- [BRIEF]: Only the lines below starting at the one containing "let used := (s.groups.filter" and ending at the one containing "it is in (a" belong in the answer, each copied exactly.

Extracted records
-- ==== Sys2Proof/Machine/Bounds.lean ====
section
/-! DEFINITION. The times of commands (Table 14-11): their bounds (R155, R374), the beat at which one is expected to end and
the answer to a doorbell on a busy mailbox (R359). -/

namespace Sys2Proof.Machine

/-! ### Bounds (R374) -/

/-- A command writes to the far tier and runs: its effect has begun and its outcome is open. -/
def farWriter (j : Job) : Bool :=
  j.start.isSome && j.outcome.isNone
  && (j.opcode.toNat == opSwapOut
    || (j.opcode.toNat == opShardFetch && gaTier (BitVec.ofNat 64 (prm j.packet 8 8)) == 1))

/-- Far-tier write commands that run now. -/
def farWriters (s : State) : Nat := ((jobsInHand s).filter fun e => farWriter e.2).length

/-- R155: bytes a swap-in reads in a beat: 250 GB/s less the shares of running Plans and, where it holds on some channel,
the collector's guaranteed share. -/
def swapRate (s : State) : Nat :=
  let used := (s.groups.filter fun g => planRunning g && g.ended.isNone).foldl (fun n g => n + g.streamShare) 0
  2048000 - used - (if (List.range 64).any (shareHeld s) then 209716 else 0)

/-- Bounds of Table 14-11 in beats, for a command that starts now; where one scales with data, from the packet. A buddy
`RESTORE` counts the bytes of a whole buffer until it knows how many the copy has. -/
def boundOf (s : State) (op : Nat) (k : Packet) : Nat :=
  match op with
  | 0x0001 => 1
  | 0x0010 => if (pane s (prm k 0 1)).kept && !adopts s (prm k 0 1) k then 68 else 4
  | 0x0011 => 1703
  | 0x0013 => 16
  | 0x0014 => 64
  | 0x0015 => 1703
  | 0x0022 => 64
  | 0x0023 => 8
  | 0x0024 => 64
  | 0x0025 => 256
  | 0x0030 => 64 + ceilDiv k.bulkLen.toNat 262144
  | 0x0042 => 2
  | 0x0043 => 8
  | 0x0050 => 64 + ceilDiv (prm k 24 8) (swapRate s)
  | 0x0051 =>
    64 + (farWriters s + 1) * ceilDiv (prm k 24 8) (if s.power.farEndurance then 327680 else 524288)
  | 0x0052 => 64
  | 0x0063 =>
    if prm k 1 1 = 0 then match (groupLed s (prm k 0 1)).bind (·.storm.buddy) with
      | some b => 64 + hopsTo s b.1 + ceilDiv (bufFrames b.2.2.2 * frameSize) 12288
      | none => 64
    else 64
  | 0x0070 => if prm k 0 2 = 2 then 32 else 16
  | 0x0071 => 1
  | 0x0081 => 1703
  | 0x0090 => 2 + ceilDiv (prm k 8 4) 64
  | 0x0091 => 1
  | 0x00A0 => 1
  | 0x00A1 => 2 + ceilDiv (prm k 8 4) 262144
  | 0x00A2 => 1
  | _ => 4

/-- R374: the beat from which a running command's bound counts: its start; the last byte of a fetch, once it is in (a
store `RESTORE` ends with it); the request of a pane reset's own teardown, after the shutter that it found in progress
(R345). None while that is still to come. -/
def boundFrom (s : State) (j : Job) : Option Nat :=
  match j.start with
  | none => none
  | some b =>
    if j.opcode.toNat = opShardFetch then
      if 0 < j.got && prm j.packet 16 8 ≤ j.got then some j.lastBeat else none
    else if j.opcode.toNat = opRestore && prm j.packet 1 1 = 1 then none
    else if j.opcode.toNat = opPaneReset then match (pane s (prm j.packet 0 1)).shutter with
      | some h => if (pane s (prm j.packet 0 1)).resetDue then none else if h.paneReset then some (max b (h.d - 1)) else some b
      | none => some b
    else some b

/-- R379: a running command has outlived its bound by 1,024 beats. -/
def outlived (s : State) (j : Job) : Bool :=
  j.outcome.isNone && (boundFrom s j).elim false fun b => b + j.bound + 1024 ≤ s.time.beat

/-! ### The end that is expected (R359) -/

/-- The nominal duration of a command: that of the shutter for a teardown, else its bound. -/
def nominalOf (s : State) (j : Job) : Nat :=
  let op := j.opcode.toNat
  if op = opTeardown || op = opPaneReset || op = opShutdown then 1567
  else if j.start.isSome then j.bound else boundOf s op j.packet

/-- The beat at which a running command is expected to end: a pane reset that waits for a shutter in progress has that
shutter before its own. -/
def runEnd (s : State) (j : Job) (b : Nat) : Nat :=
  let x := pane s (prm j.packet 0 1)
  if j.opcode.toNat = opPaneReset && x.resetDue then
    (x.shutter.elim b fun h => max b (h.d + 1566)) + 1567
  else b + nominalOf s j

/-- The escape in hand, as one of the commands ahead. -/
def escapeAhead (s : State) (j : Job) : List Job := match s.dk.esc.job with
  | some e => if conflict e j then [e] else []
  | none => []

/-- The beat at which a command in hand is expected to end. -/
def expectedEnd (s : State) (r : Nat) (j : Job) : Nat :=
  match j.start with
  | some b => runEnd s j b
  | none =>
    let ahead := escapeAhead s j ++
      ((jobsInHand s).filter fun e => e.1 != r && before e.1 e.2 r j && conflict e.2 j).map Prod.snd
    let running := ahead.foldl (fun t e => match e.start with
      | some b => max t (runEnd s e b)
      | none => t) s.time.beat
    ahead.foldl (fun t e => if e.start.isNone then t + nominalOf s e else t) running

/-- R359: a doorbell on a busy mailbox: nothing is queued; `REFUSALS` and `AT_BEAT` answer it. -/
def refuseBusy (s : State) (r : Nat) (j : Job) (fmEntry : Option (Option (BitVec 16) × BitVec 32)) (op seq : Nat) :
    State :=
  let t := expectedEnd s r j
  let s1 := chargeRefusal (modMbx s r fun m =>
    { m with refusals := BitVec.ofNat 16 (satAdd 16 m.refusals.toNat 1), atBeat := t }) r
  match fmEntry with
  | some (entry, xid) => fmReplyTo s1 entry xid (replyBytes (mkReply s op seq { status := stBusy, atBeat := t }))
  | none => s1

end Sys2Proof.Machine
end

- [SOLUTION FOR THIS TASK]:
  let used := (s.groups.filter fun g => planRunning g && g.ended.isNone).foldl (fun n g => n + g.streamShare) 0
  2048000 - used - (if (List.range 64).any (shareHeld s) then 209716 else 0)

/-- Bounds of Table 14-11 in beats, for a command that starts now; where one scales with data, from the packet. A buddy
`RESTORE` counts the bytes of a whole buffer until it knows how many the copy has. -/
def boundOf (s : State) (op : Nat) (k : Packet) : Nat :=
  match op with
  | 0x0001 => 1
  | 0x0010 => if (pane s (prm k 0 1)).kept && !adopts s (prm k 0 1) k then 68 else 4
  | 0x0011 => 1703
  | 0x0013 => 16
  | 0x0014 => 64
  | 0x0015 => 1703
  | 0x0022 => 64
  | 0x0023 => 8
  | 0x0024 => 64
  | 0x0025 => 256
  | 0x0030 => 64 + ceilDiv k.bulkLen.toNat 262144
  | 0x0042 => 2
  | 0x0043 => 8
  | 0x0050 => 64 + ceilDiv (prm k 24 8) (swapRate s)
  | 0x0051 =>
    64 + (farWriters s + 1) * ceilDiv (prm k 24 8) (if s.power.farEndurance then 327680 else 524288)
  | 0x0052 => 64
  | 0x0063 =>
    if prm k 1 1 = 0 then match (groupLed s (prm k 0 1)).bind (·.storm.buddy) with
      | some b => 64 + hopsTo s b.1 + ceilDiv (bufFrames b.2.2.2 * frameSize) 12288
      | none => 64
    else 64
  | 0x0070 => if prm k 0 2 = 2 then 32 else 16
  | 0x0071 => 1
  | 0x0081 => 1703
  | 0x0090 => 2 + ceilDiv (prm k 8 4) 64
  | 0x0091 => 1
  | 0x00A0 => 1
  | 0x00A1 => 2 + ceilDiv (prm k 8 4) 262144
  | 0x00A2 => 1
  | _ => 4

/-- R374: the beat from which a running command's bound counts: its start; the last byte of a fetch, once it is in (a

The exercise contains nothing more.